Prepare quinoa. If quinoa is not pre-rinsed, place in a fine mesh strainer and rinse under cold water for several minutes.

Place quinoa in a 2-quart sauce pan with 1/4 teaspoon of salt and bring to a boil. Reduce heat and simmer, covered, until all the water is absorbed, about 18 to 20 minutes. Remove from the heat and let rest for another 10 minutes.

While the quinoa is cooking, steam the kale until tender, about 10 minutes.

Meanwhile, thinly slice the avocado and set aside.

To prepare the kale bowl, place one quarter of the cooked quinoa in each of four bowls.

I used multi-colored quinoa as the base of this kale bowl.

Place one quarter of the steamed kale over the quinoa.

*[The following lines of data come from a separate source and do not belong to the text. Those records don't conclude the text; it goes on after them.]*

/-- R309, R310, R311, R91: a load of one thread reads little-endian bytes at its address, extended into D, from its cluster's copies of
words that it does not own or from memory; memory is as its translation leaves it; a clearing load empties its granule. A consuming
load of an empty granule leaves its thread Blocked (R68). -/
def LoadsOfAThread : Prop :=
  (∀ (o : OpLd) (s : State) th i z f s1 k, (i, z, f) ∈ loadTable o → LoadsAt s i th o.q o.sp (address (s.gr th o.a) o.off z) z s1 k →
    ∃ t bs, exec i s = .next t ∧ Settles s i th [o.d.val] t ∧ (bs = seenBytes s1 (s.clusterOf th) k z ∨ bs = readCells s1.mem.cells k z) ∧
      t.gr th o.d = f (natOfBytes bs) ∧ t.mem.cells = s1.mem.cells ∧ t.mem.full = fullAfter o.q s1.mem.full k) ∧
  (∀ (o : OpLdq) (s : State) th s1 k, LoadsAt s (.ldq o) th o.q o.sp (address (s.gr th o.a) o.off 16) 16 s1 k →
    ∃ t bs, exec (.ldq o) s = .next t ∧ Settles s (.ldq o) th [2 * o.d.val, 2 * o.d.val + 1] t ∧
      (bs = seenBytes s1 (s.clusterOf th) k 16 ∨ bs = readCells s1.mem.cells k 16) ∧
      t.gr th (2 * o.d.val) = BitVec.ofNat 64 (natOfBytes bs) ∧ t.gr th (2 * o.d.val + 1) = BitVec.ofNat 64 (natOfBytes bs / 2 ^ 64) ∧
      t.mem.cells = s1.mem.cells ∧ t.mem.full = fullAfter o.q s1.mem.full k) ∧
  (∀ (o : OpLd) (s : State) th i z f k, (i, z, f) ∈ loadTable o → Alone s i th → o.q = .fe ∨ o.q = .fec →
    let ea := address (s.gr th o.a) o.off z
    ea % z = 0 → keyNow (startIssue i s) th o.sp ea z = some k → granuleFull s k = false → beforeFill s k = none →
    ∃ t kind, exec i s = .next t ∧ t.mem = s.mem ∧
      BlocksAt s i [th] (fun _ => .granule (k / 16 * 16) s.sched.order (decide (o.q = .fec)) ea kind) t)

/-- R58, R310: a plain or acquiring load of a group in local memory gives each thread the bytes at its own address. -/
def LocalLoadsOfAGroup : Prop :=
  ∀ (o : OpLd) (s : State) i z f (key : Nat → Nat), (i, z, f) ∈ loadTable o → Carries s i → o.sp = .lo → (o.q = .plain ∨ o.q = .acq) →
    s.sched.defer = [] →
    (∀ th ∈ s.active, s.accsOf th = [] ∧ address (s.gr th o.a) o.off z % z = 0 ∧
      localKey s th (address (s.gr th o.a) o.off z) z = some (key th) ∧ isSram (key th) = true ∧ poisonFlt s (key th) z = none) →
    ∃ t, exec i s = .next t ∧ WritesReg s i o.d (fun th => f (natOfBytes (readCells s.mem.cells (key th) z))) t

Place one quarter of the avocado slices over the kale.



Squeeze fresh lemon juice over each bowl and sprinkle each with one quarter of the hemp seeds and a little salt. Serve immediately.



Per serving: 277 calories, 10.5 g fat, 1 g saturated fat, 789 mg omega-3 and 3,182 mg omega-6 fatty acids, 0 mg of cholesterol, 11 g protein, 38 g carbohydrates, 7 g dietary fiber, and 179 mg sodium (not counting the final pinch of salt).